A Variational Auto-Encoder Enabled Multi-Band Channel Prediction Scheme for Indoor Localization
This work addresses indoor localization for applications like VR/AR and smart homes, offering an incremental improvement over existing fingerprint-based methods.
The paper tackled the problem of indoor localization accuracy limited by multipath signal refraction by predicting channel state information across multiple frequency bands and splicing them together, achieving more precise localization results on both simulated COST 2100 data and real-time OFDM WiFi data from an office scenario.

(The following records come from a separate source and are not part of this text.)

@[simp] theorem Cke.nextBar_tap (k : Cke) (run : Bool) : (k.nextBar run).tap = k.tap := by
  cases run <;> simp [Cke.nextBar]

@[simp] theorem Cke.launched_tap (k : Cke) (run : Bool) : (k.launched run).tap = k.tap := by
  cases run <;> rfl

@[simp] theorem Cke.launchBeat_tap (k : Cke) (run : Bool) : (k.launchBeat run).tap = k.tap := by
  unfold Cke.launchBeat
  split <;> simp

@[simp] theorem Cke.launchDownbeat_tap (k : Cke) (run : Bool) :
    (k.launchDownbeat run).tap = k.tap := by
  unfold Cke.launchDownbeat
  split <;> simp

@[simp] theorem Cke.restartDownbeat_tap (k : Cke) : k.restartDownbeat.tap = k.tap := by
  simp [Cke.restartDownbeat]

@[simp] theorem Cke.armedDownbeat_tap (k : Cke) (img : Image) (t : Nat) :
    (k.armedDownbeat img t).tap = k.tap := by
  simp [Cke.armedDownbeat]

@[simp] theorem Cke.placeUnarmed_tap (k : Cke) (run : Bool) :
    (k.placeUnarmed run).cke.tap = k.tap := by
  unfold Cke.placeUnarmed Placed.plain
  repeat' split
  all_goals simp

@[simp] theorem Cke.placeDownbeat_tap (k : Cke) (img : Image) (run : Bool) :
    (k.placeDownbeat img run).cke.tap = k.tap := by
  unfold Cke.placeDownbeat Placed.plain
  repeat' split
  all_goals simp

@[simp] theorem Cke.placeBeat_tap (k : Cke) (run : Bool) : (k.placeBeat run).cke.tap = k.tap := by
  unfold Cke.placeBeat Placed.plain
  split <;> simp

@[simp] theorem Cke.rampStep_tap (k : Cke) : k.rampStep.tap = k.tap := by
  unfold Cke.rampStep
  split <;> rfl

@[simp] theorem Cke.sound_tap (k : Cke) (img : Image) (v : Voice) : (k.sound img v).tap = k.tap := by
  unfold Cke.sound
  split <;> rfl

@[simp] theorem Cke.emit_tap (k : Cke) (img : Image) (asRun : Bool) (now : Nat) :
    (k.emit img asRun now).tap = k.tap := by
  unfold Cke.emit
  dsimp only
  repeat' split
  all_goals simp [Cke.dropSubs]

@[simp] theorem Cke.retime_tap (k : Cke) (vfs : Nat) (own : Bool) :
    (k.retime vfs own).tap = k.tap := rfl

/-- R122, R131: a counted beat leaves the mark of the last TAP. -/
@[simp] theorem Cke.count_tap (k : Cke) (img : Image) (run downbeat : Bool) (vfs now : Nat) :
    (k.count img run downbeat vfs now).1.tap = k.tap := by
  unfold Cke.count
  dsimp only
  simp only [Cke.emit_tap, Cke.retime_tap]
  cases downbeat
  · simp only [Bool.false_eq_true, if_false]
    split <;> simp
  · simp only [if_true]
    split <;> simp

theorem Cke.withdrawSampled_tap (k : Cke) : k.withdrawSampled.tap = k.tap :=
  (SameClick.withdrawSampled k).2.2.2.2.2.2.2.2.2.2.2.2

/-! ## Commits -/

theorem Keeps.fireRequest (img : Image) (form : FireForm) (t : Nat) (s : State) :
    Keeps s (s.fireRequest img form t) := by
  unfold State.fireRequest
  dsimp only
  refine Keeps.trans (Keeps.onSpu (fun u => { u with restartRecall := false }) s) ?_
  split <;> split
  · exact (Keeps.post _ _ _ _ _ _).trans
      ((Keeps.post _ _ _ _ _ _).trans (Keeps.onPorts _ _ _ (SameSlots.fire _ _ _ _ _)))
  · exact (Keeps.post _ _ _ _ _ _).trans (Keeps.onPorts _ _ _ (SameSlots.fire _ _ _ _ _))
  · exact (Keeps.post _ _ _ _ _ _).trans (Keeps.onPorts _ _ _ (SameSlots.fire _ _ _ _ _))
  · exact Keeps.onPorts _ _ _ (SameSlots.fire _ _ _ _ _)

theorem Keeps.applyCommit (img : Image) (c : Commit) (s : State) : Keeps s (s.applyCommit img c) := by
  unfold State.applyCommit
  dsimp only
  split
  · exact Keeps.refl s
  · refine Keeps.trans ?_ (Keeps.handVideo img _)
    have h : Keeps s ((((s.onSpu (fun u => u.committed img c)).post .spu
        (if c.forced then .cueLate else .cue) c.proposer c.how.code (bit c.observed)).fireRequest
        img .ordinary c.target)) :=
      Keeps.trans (Keeps.trans (Keeps.onSpu _ s) (Keeps.post _ _ _ _ _ _))
        (Keeps.fireRequest img _ _ _)
    split
    · exact h
    · exact h.trans (Keeps.onCke _ _ (by simp))

theorem Keeps.takeEffect (img : Image) (c : Commit) (s : State) : Keeps s (s.takeEffect img c) := by
  unfold State.takeEffect State.applyObserved
  split
  · split
    · exact Keeps.refl s
    · exact (Keeps.applyCommit img c s).trans (Keeps.onSpu _ _)
  · exact Keeps.applyCommit img c s

theorem Keeps.commitCall (img : Image) (h : HeldCall) (f o : Bool) (s : State) :
    Keeps s (s.commitCall img h f o) := by
  unfold State.commitCall
  split
  · exact Keeps.takeEffect _ _ _
  · exact (Keeps.onSpu _ s).trans (Keeps.onCke _ _ rfl)

theorem Keeps.clearProposal (s : State) : Keeps s s.clearProposal :=
  (Keeps.onSpu _ s).trans (Keeps.onPsq _ _ (SameSlots.refl _))

theorem Keeps.armedDownbeat (img : Image) (s : State) : Keeps s (s.armedDownbeat img) := by
  unfold State.armedDownbeat
  split
  · exact (Keeps.onSpu _ s).trans (Keeps.takeEffect _ _ _)
  · exact Keeps.refl s

theorem Keeps.autoGo (img : Image) (cue : Nat) (s : State) : Keeps s (s.autoGo img cue) := by
  unfold State.autoGo
  dsimp only
  split
  · have h := ((Keeps.clearProposal s).trans (Keeps.onSpu (fun u => { u with observed := none }) _)).trans
      (Keeps.applyCommit img
        { target := s.spu.cue + 1, proposer := img.station, how := .autoGo, forced := false,
          observed := false } _)
    split
    · exact h.trans (Keeps.callDropped _ _ _ _ _ _)
    · exact h
  · exact Keeps.refl s

theorem Keeps.decideCall (img : Image) (c : Contributions) (h : HeldCall) (s : State) :
    Keeps s (s.decideCall img c h) := by
  unfold State.decideCall
  repeat' split
  · exact (Keeps.clearProposal s).trans (Keeps.callDropped _ _ _ _ _ _)
  · exact Keeps.onSpu _ s
  · exact (Keeps.clearProposal s).trans (Keeps.commitCall _ _ _ _ _)
  · exact (Keeps.clearProposal s).trans (Keeps.commitCall _ _ _ _ _)

theorem Keeps.decideObserved (img : Image) (c : Contributions) (h : HeldCall) (s : State) :
    Keeps s (s.decideObserved img c h) := by
  unfold State.decideObserved
  dsimp only
  repeat' split
  · exact (Keeps.onSpu _ s).trans (Keeps.callDropped _ _ _ _ _ _)
  · exact Keeps.onSpu _ s
  · exact (Keeps.onSpu _ s).trans (Keeps.commitCall _ _ _ _ _)
  · exact (Keeps.onSpu _ s).trans (Keeps.commitCall _ _ _ _ _)

/-! ## Resumes -/

theorem Keeps.handResume (img : Image) (r : ResumeStart) (x : Option Source) (s : State) :
    Keeps s (s.handResume img r x) := by
  unfold State.handResume
  dsimp only
  refine Keeps.trans ?_ (Keeps.handVideo img _)
  have h : Keeps s ((s.onCke (fun k => k.resumeStart img r)).fireRequest img .recall r.cue) :=
    Keeps.trans (Keeps.onCke _ s (by simp)) (Keeps.fireRequest img _ _ _)
  refine h.trans ?_
  exact ⟨rfl, rfl, rfl, rfl, rfl, rfl, rfl, rfl, rfl, rfl, rfl, rfl, rfl, rfl, rfl, rfl, rfl,
    SameSlots.refl _, rfl⟩

theorem Keeps.resumeCommit (img : Image) (h : HeldResume) (s : State) :
    Keeps s (s.resumeCommit img h) := by
  unfold State.resumeCommit
  dsimp only
  exact (((Keeps.onSpu _ s).trans (Keeps.onPsq _ _ (SameSlots.refl _))).trans
    (Keeps.post _ _ _ _ _ _)).trans (Keeps.handResume _ _ _ _)

theorem Keeps.decideResume (img : Image) (c : Contributions) (h : HeldResume) (s : State) :
    Keeps s (s.decideResume img c h) := by
  unfold State.decideResume
  repeat' split
  · exact (Keeps.clearProposal s).trans (Keeps.resumeDropped _ _ _ _ _)
  · exact Keeps.onSpu _ s
  · exact (Keeps.clearProposal s).trans (Keeps.post _ _ _ _ _ _)
  · exact Keeps.resumeCommit _ _ _

theorem Keeps.countInComplete (img : Image) (s : State) : Keeps s (s.countInComplete img) := by
  unfold State.countInComplete
  split
  · exact (Keeps.onSpu _ s).trans (Keeps.handVideo _ _)
  · exact Keeps.refl s

/-! ## Stops -/

theorem Keeps.dropNotices (img : Image) (s : State) : Keeps s (s.dropNotices img) := by
  have h : ∀ (t : State) (b : Option HeldCall) , Keeps t (match b with
      | some c => t.callDropped img .spu c.proposer 2 0
      | none => t) := by
    intro t b
    cases b
    · exact Keeps.refl t
    · exact Keeps.callDropped _ _ _ _ _ _
  have g : ∀ (t : State) (b : Option Armed) , Keeps t (match b with
      | some a => t.callDropped img .spu a.proposer 2 1
      | none => t) := by
    intro t b
    cases b
    · exact Keeps.refl t
    · exact Keeps.callDropped _ _ _ _ _ _
  unfold State.dropNotices
  refine Keeps.trans ?_ (g _ _)
  refine Keeps.trans ?_ (h _ _)
  cases s.spu.proposal with
  | none => exact Keeps.refl s
  | some x =>
    cases x
    · exact Keeps.callDropped _ _ _ _ _ _
    · exact Keeps.resumeDropped _ _ _ _ _

theorem Keeps.enterStopped (img : Image) (d1 k d2 : Nat) (s : State) :
    Keeps s (s.enterStopped img d1 k d2) := by
  unfold State.enterStopped
  dsimp only
  split
  · exact Keeps.refl s
  · refine Keeps.trans ?_ (Keeps.post _ _ _ _ _ _)
    refine Keeps.trans ?_ (Keeps.onCke _ _ (by simp))
    refine Keeps.trans ?_ (Keeps.onPsq _ _ ((SameSlots.refl _).trans (SameSlots.beginHold _)))
    exact (Keeps.dropNotices img s).trans (Keeps.onSpu _ _)

theorem Keeps.enterStandby (img : Image) (s : State) : Keeps s (s.enterStandby img) := by
  unfold State.enterStandby
  exact (Keeps.onSpu _ s).trans (Keeps.post _ _ _ _ _ _)

/-! ## What a result does -/

theorem Keeps.takeReports (img : Image) (r : Reports) (s : State) : Keeps s (s.takeReports img r) := by
  have h1 : Keeps s (if r.launch then s.onSpu Spu.launchReport else s) := by
    split
    · exact Keeps.onSpu _ s
    · exact Keeps.refl s
  have h2 : ∀ t, Keeps t (if r.armed then t.armedDownbeat img else t) := by
    intro t; split
    · exact Keeps.armedDownbeat img t
    · exact Keeps.refl t
  have h3 : ∀ t, Keeps t (if r.countIn then t.countInComplete img else t) := by
    intro t; split
    · exact Keeps.countInComplete img t
    · exact Keeps.refl t
  exact (h1.trans (h2 _)).trans (h3 _)

theorem Keeps.takeMatch (img : Image) (r : Reports) (s : State) : Keeps s (s.takeMatch img r) := by
  unfold State.takeMatch
  split
  · exact Keeps.autoGo _ _ _
  · exact Keeps.refl s

theorem Keeps.reportAwaiting (img : Image) (c : Contributions) (s : State) :
    Keeps s (s.reportAwaiting img c) := by
  unfold State.reportAwaiting
  refine Keeps.trans ?_ (Keeps.onSpu _ _)
  have h : Keeps s (if s.spu.awaitingCall && (c.stop || c.dissent) then
      s.callDropped img .spu img.station (if c.stop then 2 else 1) 0 else s) := by
    split
    · exact Keeps.callDropped _ _ _ _ _ _
    · exact Keeps.refl s
  refine h.trans ?_
  generalize (if s.spu.awaitingCall && (c.stop || c.dissent) then
      s.callDropped img .spu img.station (if c.stop then 2 else 1) 0 else s) = t
  split
  · exact Keeps.resumeDropped _ _ _ _ _
  · exact Keeps.refl t

theorem Keeps.decideProposal (img : Image) (c : Contributions) (s : State) :
    Keeps s (s.decideProposal img c) := by
  unfold State.decideProposal
  split
  · exact Keeps.decideCall _ _ _ _
  · exact Keeps.decideResume _ _ _ _
  · exact Keeps.decideObserved _ _ _ _
  · exact Keeps.refl s

theorem Keeps.decideVote (img : Image) (c : Contributions) (s : State) :
    Keeps s (s.decideVote img c) := by
  unfold State.decideVote
  repeat' split
  · exact Keeps.enterStopped _ _ _ _ _
  · exact Keeps.refl s
  · exact Keeps.enterStandby _ _
  · exact Keeps.decideProposal _ _ _

theorem Keeps.referenceWait (img : Image) (s : State) : Keeps s (s.referenceWait img) := by
  unfold State.referenceWait
  repeat' split
  · exact Keeps.onSpu _ s
  · exact Keeps.onSpu _ s
  · exact Keeps.refl s

theorem Keeps.countResult (img : Image) (c : Contributions) (edge : Nat) (s : State) :
    Keeps s (s.countResult img c edge).1 := by
  unfold State.countResult State.countBeat
  split
  · exact Keeps.onCke (fun k => (k.count img (s.spu.showState == .run) c.downbeat
      (edge + img.charTime) (edge + 5 * img.charTime)).1) s (by simp)
  · exact Keeps.refl s

theorem Keeps.countDriven (img : Image) (d : Bool) (edge : Nat) (s : State) :
    Keeps s (s.countDriven img d edge).1 := by
  unfold State.countDriven State.countBeat
  split
  · exact Keeps.onCke (fun k => (k.count img (s.spu.showState == .run) s.le.sampled.downbeat
      (edge + img.charTime) (edge + 5 * img.charTime)).1) s (by simp)
  · exact Keeps.refl s

theorem Keeps.settleClick (img : Image) (s : State) : Keeps s (s.settleClick img) :=
  Keeps.onCke _ s (s.settleClick_same img).2.2.2.2.2.2.2.2.2.2.2.2

/-! ## The whole hand-off -/

/-- R29: after a clean result LE, the host's fields, the slot images and the video shown are as before; the
lamp and the pit's CAMFAIL follow the result. -/
theorem State.handResult_frame (img : Image) (c : Contributions) (edge : Nat) (s : State) :
    (s.handResult img c edge).le = s.le ∧ (s.handResult img c edge).image = s.image ∧
      (s.handResult img c edge).pending = s.pending ∧
      (s.handResult img c edge).vsl.live = s.vsl.live ∧
      (s.handResult img c edge).vsl.monitors = s.vsl.monitors ∧
      (s.handResult img c edge).vsl.composer = s.vsl.composer ∧
      (s.handResult img c edge).vsl.slate = s.vsl.slate ∧
      (s.handResult img c edge).vsl.pitCamfail = c.camfail ∧
      (s.handResult img c edge).cke.tap = s.cke.tap ∧
      SameSlots s.psq (s.handResult img c edge).psq ∧
      (s.handResult img c edge).con.loader = s.con.loader ∧
      (s.handResult img c edge).con.safetyLine = s.con.safetyLine ∧
      (s.handResult img c edge).con.lamp = (if img.roles.sm then c.attend else s.con.lamp) ∧
      (s.handResult img c edge).readings = s.readings := by
  have k0 := (Keeps.countResult img c edge s).trans
    ((Keeps.onCke Cke.withdrawSampled _ (Cke.withdrawSampled_tap _)).trans
      (Keeps.takeReports img (s.countResult img c edge).2 _))
  revert k0
  generalize hs1 : (((s.countResult img c edge).1.onCke Cke.withdrawSampled).takeReports img
    (s.countResult img c edge).2) = s1
  intro k0
  have k1 : ∀ t, Keeps t (((((t.reportAwaiting img c).decideVote img c).takeMatch img
      (s.countResult img c edge).2).onSpu Spu.closeWindow).referenceWait img) := fun t =>
    ((((Keeps.reportAwaiting img c t).trans (Keeps.decideVote img c _)).trans
      (Keeps.takeMatch img _ _)).trans (Keeps.onSpu _ _)).trans (Keeps.referenceWait img _)
  have e : s.handResult img c edge = (((((((s1.takePitCamfail img c.camfail).lightLamp img
      c.attend).reportAwaiting img c).decideVote img c).takeMatch img
      (s.countResult img c edge).2).onSpu Spu.closeWindow).referenceWait img) := by
    subst hs1; rfl
  rw [e]
  generalize ht : ((s1.takePitCamfail img c.camfail).lightLamp img c.attend) = t
  have k := k1 t
  have hv : t.le = s1.le ∧ t.image = s1.image ∧ t.pending = s1.pending ∧
      t.vsl.live = s1.vsl.live ∧ t.vsl.monitors = s1.vsl.monitors ∧
      t.vsl.composer = s1.vsl.composer ∧ t.vsl.slate = s1.vsl.slate ∧
      t.vsl.pitCamfail = c.camfail ∧ t.cke.tap = s1.cke.tap ∧ t.psq = s1.psq ∧
      t.con.loader = s1.con.loader ∧ t.con.safetyLine = s1.con.safetyLine ∧
      t.con.lamp = (if img.roles.sm then c.attend else s1.con.lamp) ∧
      t.readings = s1.readings := by
    subst ht
    unfold State.takePitCamfail State.lightLamp
    have hl : ∀ (b : Bool) (x : State) (o kd k d1 d2), (x.post o kd k d1 d2).con.lamp = x.con.lamp :=
      fun _ x o kd k d1 d2 => (Keeps.post o kd k d1 d2 x).lamp
    by_cases h1 : c.camfail = s1.vsl.pitCamfail <;> by_cases h2 : img.roles.sm = true <;>
      simp [h1, h2, hl true]
  refine ⟨k.le.trans (hv.1.trans k0.le), k.image.trans (hv.2.1.trans k0.image),
    k.pending.trans (hv.2.2.1.trans k0.pending), k.live.trans (hv.2.2.2.1.trans k0.live),
    k.monitors.trans (hv.2.2.2.2.1.trans k0.monitors),
    k.composer.trans (hv.2.2.2.2.2.1.trans k0.composer),
    k.slate.trans (hv.2.2.2.2.2.2.1.trans k0.slate), k.pitCamfail.trans hv.2.2.2.2.2.2.2.1,
    k.tap.trans (hv.2.2.2.2.2.2.2.2.1.trans k0.tap), ?_,
    k.loader.trans (hv.2.2.2.2.2.2.2.2.2.2.1.trans k0.loader),
    k.safetyLine.trans (hv.2.2.2.2.2.2.2.2.2.2.2.1.trans k0.safetyLine), ?_,
    k.readings.trans (hv.2.2.2.2.2.2.2.2.2.2.2.2.2.trans k0.readings)⟩
  · have h := hv.2.2.2.2.2.2.2.2.2.1
    intro p
    rw [k.slots p, h, k0.slots p]
  · rw [k.lamp, hv.2.2.2.2.2.2.2.2.2.2.2.2.1, k0.lamp]
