-- ==== Sys2Proof/Tests/Slice0.lean ====
section
/-! SUPPORT. Tests/Slice0.lean: ill-formed commands that the check refuses; small runs of one command; and for
every statement with hypotheses a state and operands that meet them (the file's states are built from a few
helpers). -/

namespace Sys2Proof.Tests

open Sys2Proof Sys2Proof.Machine

/-! ## Well-formedness -/

theorem test_breakStart_position0 : Instr.wellFormed (.breakStart 0 0) = false := by decide
theorem test_breakStart_position1 : Instr.wellFormed (.breakStart 1 0) = true := by decide
theorem test_characterReceived_position5 :
    Instr.wellFormed (.characterReceived 5 0) = false := by decide
theorem test_characterReceived_position42 :
    Instr.wellFormed (.characterReceived 42 0) = false := by decide
theorem test_characterReceived_ends :
    Instr.wellFormed (.characterReceived 6 0) = true ∧
      Instr.wellFormed (.characterReceived 41 0) = true := by decide
theorem test_unknownCommand_listed : Instr.wellFormed (.unknownCommand 0x1F) = false := by decide
theorem test_unknownCommand_unlisted : Instr.wellFormed (.unknownCommand 0x20) = true := by decide

/-! ## A small show -/

def click : ClickPart :=
  { tempo := 1200, meter := 4, subdivision := 2, accents := 1,
    lanes := { l0 := true, l1 := false, l2 := false, l3 := false }, ramp := none, vamp := none }

def cueOf (start : Nat) (safe : Bool) (part : Option ClickPart) : Cue :=
  { label := [65], startBar := start, resumeSafe := safe, click := part, autoGo := none }

def lane : LaneMode := { toggle := false, subdivisions := true }

def action (p : Port) (slot : Nat) : PatchAction :=
  { port := some p, slot := slot, bytes := [1], settle := none }

/-- Four cues: FREE, click, click, FREE; station 3 calls, is SM and has video. -/
def pit : Image :=
  { showId := 7, lineRate := 500000, period := 48, patience := 2, resumePatience := 16,
    callers := 8, ranking := [3, 5],
    cues := [cueOf 1 false none, cueOf 1 true (some click), cueOf 9 true (some click),
      cueOf 20 false none],
    station := 3, roles := { caller := true, sm := true, video := true, videoCritical := false },
    goDownbeat := true, lanes := { l0 := lane, l1 := lane, l2 := lane, l3 := lane },
    portRates := { a := 19200, b := 115200 }, pool := [action .a 0, action .b 15],
    entries := [{ cue := 1, patch := some { first := 0, count := 2 }, video := none }],
    frameInterval := 100, failover := [some .front, some .lowlight, some .wide] }

/-- The pit with a critical camera. -/
def criticalPit : Image := { pit with roles := { pit.roles with videoCritical := true } }

/-- The same station outside the caller set and the ranking. -/
def stagehand : Image :=
  { pit with callers := 0, ranking := [5], roles := { pit.roles with caller := false } }

def con : Con := { Con.cold with loader := .accepted, notices := [] }

/-- A station with an image held, at the cold values otherwise. -/
def ready (img : Image) : State := { State.reset with image := some img, con := con }

def atLine (img : Image) (l : LineState) : State :=
  (ready img).onLe (fun x => { x with state := l, roundTimer := some 1000 })

def joined : State := atLine pit .joined
def listening : State := atLine pit .listen

def localListen : State :=
  listening.onLe (fun x => { x with localRunning := true, listenTimer := some 1000 })

def isolated : State := (atLine pit .isolated).onLe (fun x => { x with localRunning := true })

def inShow (x : ShowState) (cue : Nat) (s : State) : State :=
  (s.onSpu (fun u => { u with showState := x, cue := cue, suspect := false })).onCke
    (fun k => { k with part := pit.clickOf cue })

def inLocalRound (st : Stage) (s : State) : State :=
  s.onLe (fun x => { x with localRound := some { edge := 0, stage := st } })

def roundAt (st : Stage) : Round :=
  { Round.opened 0 true 0 with stage := st, markGood := true, onPeriod := true, clean := true }

def inRound (st : Stage) (s : State) : State :=
  s.onLe (fun x => { x with round := some (roundAt st) })

def votes (d0 : Byte) : List Samples :=
  [charBitsOf .vote d0, charBitsOf .vote 8, charBitsOf .vote 0, charBitsOf .vote 0]

def vote (d : Byte) : Samples := charBitsOf .vote d

/-- One command at a state. -/
def after (c : Instr) (s : State) : State :=
  match exec c s with
  | .next t => t
  | .fault _ => s
  | .refused _ => s

/-! ## The step and the loader -/

theorem test_step_takes_front :
    step { State.reset with pending := [.captionSent, .breakSeen] } =
      .next { State.reset with pending := [.breakSeen] } := rfl

theorem test_load_bytes :
    let s := State.reset.onCon (fun c => { c with declared := some 64, received := List.replicate 63 0 })
    s.con.loader = .loading ∧ s.con.declared = some 64 ∧ s.con.received.length < 64 ∧
      (after (.byteArrival 1) s).con.loader = .checking := by decide

theorem test_load_first_bytes :
    State.reset.con.loader = .loading ∧ State.reset.con.declared = none ∧
      State.reset.con.received = [] ∧
      (after (.byteArrival 0) State.reset).con.received = [0] ∧
      (after (.byteArrival 63) (after (.byteArrival 0) State.reset)).con.lengthFault = true := by
  decide

def checking : State :=
  State.reset.onCon (fun c => { c with loader := .checking, received := [0, 64], sum := 64 })

theorem test_accept_met :
    checking.con.loader = .checking ∧ checking.con.loadFault (.fields pit) = none ∧
      checking.con.safetyLine = false ∧ checking.con.together = [] := by decide

theorem test_accept_safety_met :
    let s := checking.onCon (fun c => { c with safetyLine := true })
    s.con.loader = .checking ∧ s.con.loadFault (.fields pit) = none ∧ s.con.safetyLine = true ∧
      s.con.together = [] ∧ s.con.notices.length < 32 := by decide

theorem test_failed_met :
    checking.con.loader = .checking ∧
      checking.con.loadFault (.unformed none) =
        some { fault := .format, cue := 0, detail := 0 } ∧
      checking.con.loadFault (.fields { pit with period := 47 }) =
        some { fault := .period, cue := 0, detail := 0 } ∧ checking.con.together = [] := by decide

theorem test_readings_met :
    let f := after (.failed (.unformed none)) checking
    let b := f.onCon (fun c => { c with loader := .checking })
    let c := b.onCon (fun c => { c with received := [0, 65], sum := 65 })
    checking.readings.lookup checking.con.received = none ∧
      f.readings = [([0, 64], .unformed none)] ∧ f.con.loader = .failed ∧
      b.readings.lookup b.con.received = some (.unformed none) ∧
      after (.imageAccepted 0 pit) b = b ∧ after (.failed (.unformed (some 3))) b = b ∧
      (after (.failed (.unformed none)) b).con.loader = .failed ∧
      (after (.imageAccepted 0 pit) c).con.loader = .accepted ∧
      (after (.imageAccepted 0 pit) c).readings.length = 2 ∧
      (after .coldReset f).readings = f.readings := by decide

/-! ## The image checks -/

def faultOf (img : Image) : Option (LoadFault × Nat × Nat) :=
  (fieldFault img).map (fun f => (f.fault, f.cue, f.detail))

def entry (cue : Nat) (patch : Option PatchPart) : CueEntry :=
  { cue := cue, patch := patch, video := none }

def withCues (a b : Cue) : Image := { pit with cues := [cueOf 1 false none, a, b], entries := [] }
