-- ==== Sys2Proof/Machine/Memory.lean ====
section
/-! DEFINITION. RAM and ROM bytes as a list of (address, byte) pairs in one canonical form: addresses strictly rising
and below 65536, no entry equal to what an unlisted address reads as (20_memory.md R50, R68, 60_exceptions.md R380). -/

namespace Sys2Proof.Machine

/-- The byte at an address; `Config.unlisted` where none is listed. -/
def Memory.read : Memory → Nat → Byte
  | [], _ => Config.unlisted
  | cell :: rest, a => if cell.1 = a then cell.2 else Memory.read rest a

/-- Stores a byte and keeps the canonical form: storing `Config.unlisted` removes the entry. -/
def Memory.write : Memory → Nat → Byte → Memory
  | [], a, v => if v = Config.unlisted then [] else [(a, v)]
  | cell :: rest, a, v =>
    if a < cell.1 then
      if v = Config.unlisted then cell :: rest else (a, v) :: cell :: rest
    else if a = cell.1 then
      if v = Config.unlisted then rest else (a, v) :: rest
    else cell :: Memory.write rest a v

/-- The canonical form for the cells at `lo` and above. -/
def Memory.wfFrom : Nat → Memory → Bool
  | _, [] => true
  | lo, cell :: rest =>
    decide (lo ≤ cell.1) && decide (cell.1 < 65536) && decide (cell.2 ≠ Config.unlisted) &&
      Memory.wfFrom (cell.1 + 1) rest

/-- The canonical form: equal memories are equal lists. -/
def Memory.wf (m : Memory) : Bool := Memory.wfFrom 0 m

end Sys2Proof.Machine
end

Indoor localization is getting increasing demands for various cutting-edged technologies, like Virtual/Augmented reality and smart home. Traditional model-based localization suffers from significant computational overhead, so fingerprint localization is getting increasing attention, which needs lower computation cost after the fingerprint database is built. However, the accuracy of indoor localization is limited by the complicated indoor environment which brings the multipath signal refraction. In this paper, we provided a scheme to improve the accuracy of indoor fingerprint localization from the frequency domain by predicting the channel state information (CSI) values from another transmitting channel and spliced the multi-band information together to get more precise localization results. We tested our proposed scheme on COST 2100 simulation data and real time orthogonal frequency division multiplexing (OFDM) WiFi data collected from an office scenario.